Records from a data source:

········

-- ==== Sys2Proof/Machine/Ops.lean ====
section
/-!
DEFINITION. Machine/Ops.lean: the named operations that every family shares: raising interrupts (R395, R401), capturing
errors (R394, R399), counting (R367, R375), recording (R379, R382), time values (R206, R429), free values, who may
write a page (R306, R307), which island a page lies in (R392, R77), native words of the tables (R21, R428), and DRAM
bytes (R377).
-/
namespace Sys2Proof.Machine

/-! ### Lifting to the machine -/

/-- A command that changes the device only. -/
def onDev (f : Dev → Dev) (s : State) : Host.Outcome State Fault Refusal := .next { s with dev := f s.dev }

/-- A command that also reads or writes DRAM bytes. -/
def onMem (f : Dev → List Host.Cell → Dev × List Host.Cell) (s : State) : Host.Outcome State Fault Refusal :=
  let r := f s.dev s.dram
  .next { s with dev := r.1, dram := r.2 }

/-- An event that cannot occur in the present state changes nothing (DESIGN CHOICE, log entry 6). -/
def Dev.when (d : Dev) (c : Bool) (f : Dev → Dev) : Dev := if c then f d else d

/-- Something leaves the device (log entry 5). -/
def Dev.emit (d : Dev) (o : Output) : Dev := { d with out := o :: d.out }

/-- A free value and the device that has taken it (log entry 2). -/
def Dev.free (d : Dev) : Nat × Dev := (Config.freeNat d.freeCtr, { d with freeCtr := d.freeCtr + 1 })

/-! ### Time values (R206) -/

/-- One nanosecond in units of 2^-40 ns. -/
abbrev nsU : Nat := 1099511627776

/-- One second in units of 2^-40 ns. -/
abbrev secU : Nat := 1000000000 * nsU

/-- The time at which the 48-bit seconds wrap. -/
abbrev timeWrap : Nat := 2 ^ 48 * secU

def secOf (t : Nat) : Nat := t / secU % 2 ^ 48
def nsOf (t : Nat) : Nat := t % secU / nsU
/-- The visible fraction, in 2^-16 ns. -/
def fracOf (t : Nat) : Nat := t % nsU / 2 ^ 24

def mkTime (sec ns frac16 : Nat) : Nat := sec * secU + ns * nsU + frac16 * 2 ^ 24

/-- R429: the instant whose seconds have the given low 32 bits, nearest to `now`; of two equally near, the later
(DEDUCED, log entry 7). -/
def nearest (now sec32 ns : Nat) : Nat :=
  let m := 2 ^ 32 * secU
  let base := now / m * m + sec32 % 2 ^ 32 * secU + ns * nsU
  if base + m / 2 ≤ now then base + m
  else if now + m / 2 < base ∧ m ≤ base then base - m
  else base

def Dev.untrace (d : Dev) : Bool := !d.flag TMB.page TMB.TMB_STAT.TRACEABLE

/-! ### Interrupts (R395, R401) -/

/-- A page's owner field (R306). -/
def Dev.owner (d : Dev) (page : Nat) : Nat := d.get page COM.CTRL.OWNER

def Dev.intPend (d : Dev) (page : Nat) : Word := d.rd page 0x10 &&& d.rd page 0x14

/-- Where a page's INT_PEND is delivered: function 0 takes HOST and SHARED pages and MBX[0], function 1 SECURE pages
and MBX[1]. -/
def Dev.deliversTo (d : Dev) (fn page : Nat) : Bool :=
  match pageOf page with
  | some (.mbx, i) => fn == i
  | some _ => if fn = 0 then d.owner page == 0 || d.owner page == 3 else d.owner page == 2
  | none => false

/-- Whether a page asserts its interrupt: INT_PEND, or a CROSSED channel whatever INT_EN shows (R318). -/
def Dev.asserted (d : Dev) (page : Nat) : Bool :=
  d.intPend page != 0 || ((page == MBX.page 0 || page == MBX.page 1) && d.rd page MBX.MB_CROSSED.CROSSED.off != 0)

/-- The summary bit of a page as one function sees it. -/
def Dev.summaryBit (d : Dev) (fn page : Nat) : Bool := d.deliversTo fn page && d.asserted page

/-- The vectors a page's pending interrupt sends: 16 of function 0, the only one of function 1, and the cores' own
for FIRMWARE and SHARED pages (R401, R332). -/
def Dev.sendSummary (d : Dev) (page : Nat) : Dev :=
  let d := if d.summaryBit 0 page then d.emit (.vector 0 16) else d
  let d := if d.summaryBit 1 page then d.emit (.vector 1 0) else d
  if d.asserted page && (d.owner page == 1 || d.owner page == 3) then d.emit (.coreInt 0 "page") else d

/-- INT_RAW bits raised by an event; a summary bit that goes from 0 to 1 sends its vector. -/
def Dev.raiseBits (d : Dev) (page : Nat) (bits : Word) : Dev :=
  let before := d.asserted page
  let d := d.wr page 0x10 (d.rd page 0x10 ||| bits)
  if !before && d.asserted page then d.sendSummary page else d

/-- One INT_RAW bit raised; `n` is the offset inside a field of several bits. -/
def Dev.raise (d : Dev) (page : Nat) (f : Field) (n : Nat := 0) : Dev :=
  d.raiseBits page (BitVec.ofNat 32 (2 ^ (f.lo + n)))

/-! ### Errors (R394, R399) -/

/-- R332: vector 17 of function 0 tells of an error on the PCI page. -/
def Dev.pciError (d : Dev) (page : Nat) : Dev := if page = PCI.page then d.emit (.vector 0 17) else d

/-- An error captured: CODE, DETAIL and the time are overwritten and COUNT advances, saturating at 15. -/
def Dev.err (d : Dev) (page code detail : Nat) : Dev :=
  let d := d.set page COM.ERR_INFO.VALID 1
  let d := d.set page COM.ERR_INFO.CODE code
  let d := d.incSat page COM.ERR_INFO.COUNT
  let d := d.set page COM.ERR_INFO.DETAIL detail
  let d := d.set page COM.ERR_TIME_NS.NS (nsOf d.now)
  let d := d.set page COM.ERR_TIME_FRAC.SEC_LO (secOf d.now)
  (d.set page COM.ERR_TIME_FRAC.FRAC (fracOf d.now)).pciError page

/-! ### Tally counters and samplers (R367, R375) -/

/-- The counters of the cores' own execution (R370), whose values are free (log entry 127). -/
def coreCounter (i : Nat) : Bool := decide (0xF00 ≤ i) && decide (i ≤ 0xF27)

/-- What a counter has counted. -/
def Dev.counter (d : Dev) (i : Nat) : Nat := tget (fun _ => 0) d.tally i

/-- A counter as it reads. -/
def Dev.countShown (d : Dev) (i : Nat) : Nat := if coreCounter i then (Config.coreCount i d.now).toNat else d.counter i

/-- Whether sampler `k` watches counter `i`. -/
def Dev.samples (d : Dev) (i k : Nat) : Bool :=
  d.flag TAL.page TAL.SMP_CFG.EN k && d.get TAL.page TAL.SMP_CFG.INDEX k == i

/-- Source numbers (R224) of receive, transmit and soft stamps by lane index. -/
def rxSrc (lane : Nat) : Nat := if lane < 48 then 0x040 + lane else 0x070 + (lane - 48)
def txSrc (lane : Nat) : Nat := if lane < 48 then 0x080 + lane else 0x0B0 + (lane - 48)
def softSrc (lane : Nat) : Nat := if lane < 48 then 0x100 + lane else 0x132

/-- The source number of the block that counts an event (R371, R224); which block counts what is DEDUCED from the
names of R368 to R370 (log entry 124). -/
def countSrc (i : Nat) : Nat :=
  if i < 0x660 then
    let lane := i / 32
    let n := i % 32
    if n ≤ 7 ∨ (24 ≤ n ∧ n ≤ 30) then rxSrc lane
    else if n ≤ 14 ∨ n = 31 then txSrc lane
    else if n ≤ 19 then 0x0C0 + lane
    else if n = 20 then 0x024
    else if n = 23 then 0x023 else 0x022
  else if i < 0x700 then (if i = 0x678 then 0x021 else 0x020)
  else if i < 0x780 then (if 0x710 ≤ i ∧ i ≤ 0x713 then 0x023 else 0x022)
  else if i < 0x800 then (if 0x790 ≤ i then 0x025 else 0x026)
  else if i < 0xB20 then 0x024
  else if i < 0xD20 then 0x020
  else if i < 0xD30 then 0x000
  else if i < 0xD48 then 0x001
  else if i < 0xD60 then 0x006 + i % 4
  else if i < 0xD80 then 0x018 + i % 8
  else if i < 0xE00 then 0x002
  else if i < 0xF40 then 0x034
  else if i < 0xF80 then 0x032
  else if i < 0xF90 then 0x031
  else if i = 0xF90 then 0x003 else 0x004

/-- Whether an event goes before the freeze (R373, R225), ordered at its instant with source 0x027: the armed one, or
one that a COMMIT may make at this tick. -/
def Dev.beforeFreeze (d : Dev) (t src : Nat) : Bool :=
  let f := d.freezeAt.getD d.now
  decide (t < f) || (t == f && decide (src < 0x027))

/-- A counter advanced, wrapping at 2^48, with the samplers that watch it. The event's time and source decide whether
it falls in a snapshot (R371): one that reaches Tally while the snapshot is collected is added to it, one that lies
past the instant of an armed freeze, or comes after one that this tick can bring, is kept apart. -/
def Dev.countAt (d : Dev) (i n t src : Nat) : Dev :=
  let early := d.beforeFreeze t src
  let d := { d with
    tally := tset (fun _ => 0) d.tally i ((d.counter i + n) % 2 ^ 48)
    snap := if d.collecting && early then tset (fun _ => 0) d.snap i ((tget (fun _ => 0) d.snap i + n) % 2 ^ 48) else d.snap
    snapLate := if d.collecting || early then d.snapLate
      else tset (fun _ => 0) d.snapLate i (tget (fun _ => 0) d.snapLate i + n) }
  [0, 1, 2, 3].foldl (fun d k =>
    if d.samples i k then { d with smpCount := tset (fun _ => 0) d.smpCount k (tget (fun _ => 0) d.smpCount k + n) }
    else d) d

/-- An event counted where and when it occurs. -/
def Dev.count (d : Dev) (i : Nat) (n : Nat := 1) : Dev := d.countAt i n d.now (countSrc i)

/-- The counter of event `n` of R369 of a lane index (R77, R368). -/
def laneCounter (lane n : Nat) : Nat := (if lane < 48 then 32 * lane else 0x600 + 32 * (lane - 48)) + n

def Dev.countLane (d : Dev) (lane n : Nat) (k : Nat := 1) : Dev := d.count (laneCounter lane n) k

/-- A frame's event counted at its stamp (R371). -/
def Dev.countFrame (d : Dev) (lane n k stamp : Nat) : Dev :=
  d.countAt (laneCounter lane n) k stamp (countSrc (laneCounter lane n))

/-! ### Islands (R351, R392, R77) -/

def Dev.released (d : Dev) (unit : Nat) : Bool := tget (fun _ => false) d.rel unit

def Dev.setReleased (d : Dev) (unit : Nat) (b : Bool) : Dev :=
  { d with rel := tset (fun _ => false) d.rel unit b }

/-- Felt's unit number in `rel`. -/
abbrev unitFelt : Nat := 4

/-- A lane index's unit number in `rel`. -/
abbrev unitLane (lane : Nat) : Nat := 64 + lane

/-- The lane index of a page in a lane island; TSU[48] is ML's (R393). -/
def laneOfPage (t : PageType) (i : Nat) : Nat := if t = .tsu ∧ i = 48 then 50 else i

/-- Whether the island of a page is out of reset (R392); the always-on logic always is. -/
def Dev.pageUp (d : Dev) (page : Nat) : Bool :=
  match pageOf page with
  | none => true
  | some (t, i) =>
    match t.island with
    | 0 => true
    | 3 => d.released (unitLane (laneOfPage t i))
    | n => d.released n

/-- The crossing index (R77) that an access to a page goes through; none inside Felt and the always-on logic. -/
def crossingOf (page : Nat) : Option Nat :=
  match pageOf page with
  | none => none
  | some (t, i) =>
    match t.island with
    | 1 => if t = .drm then some 53 else none
    | 2 => some 51
    | 3 => some (laneOfPage t i)
    | 5 => some 52
    | 6 => some 54
    | 7 => some 55
    | _ => none

/-- The state of a crossing (R83): 0 OPEN, 1 HELD, 2 RESYNC, 3 RESET. -/
def Dev.xing (d : Dev) (i : Nat) : Nat := d.get FAB.page FAB.XING_STAT.STATE i

/-- Whether a page's island clock has stopped (R78), so that control transfers wait. -/
def Dev.pageHeld (d : Dev) (page : Nat) : Bool :=
  match crossingOf page with
  | some i => d.flag FAB.page FAB.XING_STAT.CLK_STOP i
  | none => false

/-! ### The flight recorder's writer (R381, R382) -/

/-- The crossing that a source's records come through (R224, R77): the time-base island, PCIe, DRAM, the service cores,
the Crown island, a lane; none of a block in Felt or in the keep-alive domain. -/
def srcCrossing (src : Nat) : Option Nat :=
  if src ≤ 0x002 ∨ (0x018 ≤ src ∧ src ≤ 0x01F) then some 51
  else if src = 0x032 then some 52
  else if src = 0x033 then some 53
  else if 0x034 ≤ src ∧ src ≤ 0x038 then some 54
  else if src = 0x030 ∨ src = 0x031 then some 55
  else if 0x0C0 ≤ src ∧ src ≤ 0x0EF then some (src - 0x0C0)
  else none

/-- A record offered to the writer by a block's source number, LATE when its island's crossing is not open. Beyond
4,096 held records the newest is discarded and counted. -/
def Dev.record (d : Dev) (src typ : Nat) (data : Nat) (late : Bool := false) (time : Nat := d.now) : Dev :=
  if !(d.released unitFelt && d.flag LOG.page LOG.LOG_CFG.EN) then d
  else if 4096 ≤ d.logHeld.length then
    let d := { d with logLost := d.logLost + 1 }
    (d.incSat LOG.page LOG.LOST_CNT.COUNT).raise LOG.page LOG.INT_RAW.LOST
  else
    let late := late || (match srcCrossing src with | some i => d.xing i != 0 | none => false)
    { d with logHeld := d.logHeld ++ [⟨time, src, typ, d.untrace, late, BitVec.ofNat 64 data⟩] }

/-- A record the sequencer keeps in the always-on logic and delivers at Felt release (R381). -/
def Dev.recordAlwaysOn (d : Dev) (typ data : Nat) : Dev :=
  { d with lockSites := d.lockSites ++ [⟨d.now, 0x003, typ, d.untrace, true, BitVec.ofNat 64 data⟩] }

/-! ### Who may write (R306, R307, R345) -/

/-- Whether a page's owner field makes an accessor its owner. The controller's writes count as host writes; on a
SECURE page the secure core and PCIe function 1 are the owner. -/
def Dev.owns (d : Dev) (acc : Accessor) (page : Nat) : Bool :=
  match pageOf page with
  | some (.mbx, i) => acc != .host0 || i == 0
  | none => true
  | some _ =>
    match d.owner page, acc with
    | 0, .host0 => true
    | 0, .controller => true
    | 1, .firmware => true
    | 1, .sec => true
    | 2, .host1 => true
    | 2, .sec => true
    | 3, .host0 => true
    | 3, .controller => true
    | 3, .firmware => true
    | 3, .sec => true
    | _, _ => false

/-- A write by a non-owner: discarded, counted and captured with 0x0E and the register's offset (R307). -/
def Dev.refuseWrite (d : Dev) (page off : Nat) : Dev := (d.count 0xF42).err page 0x0E off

········

**Required action:**
What the task asks for is a word-for-word repeat of the lines above, from the first through the one containing "errors (R394, R399), counting".

**Response:**
-- ==== Sys2Proof/Machine/Ops.lean ====
section
/-!
DEFINITION. Machine/Ops.lean: the named operations that every family shares: raising interrupts (R395, R401), capturing
errors (R394, R399), counting (R367, R375), recording (R379, R382), time values (R206, R429), free values, who may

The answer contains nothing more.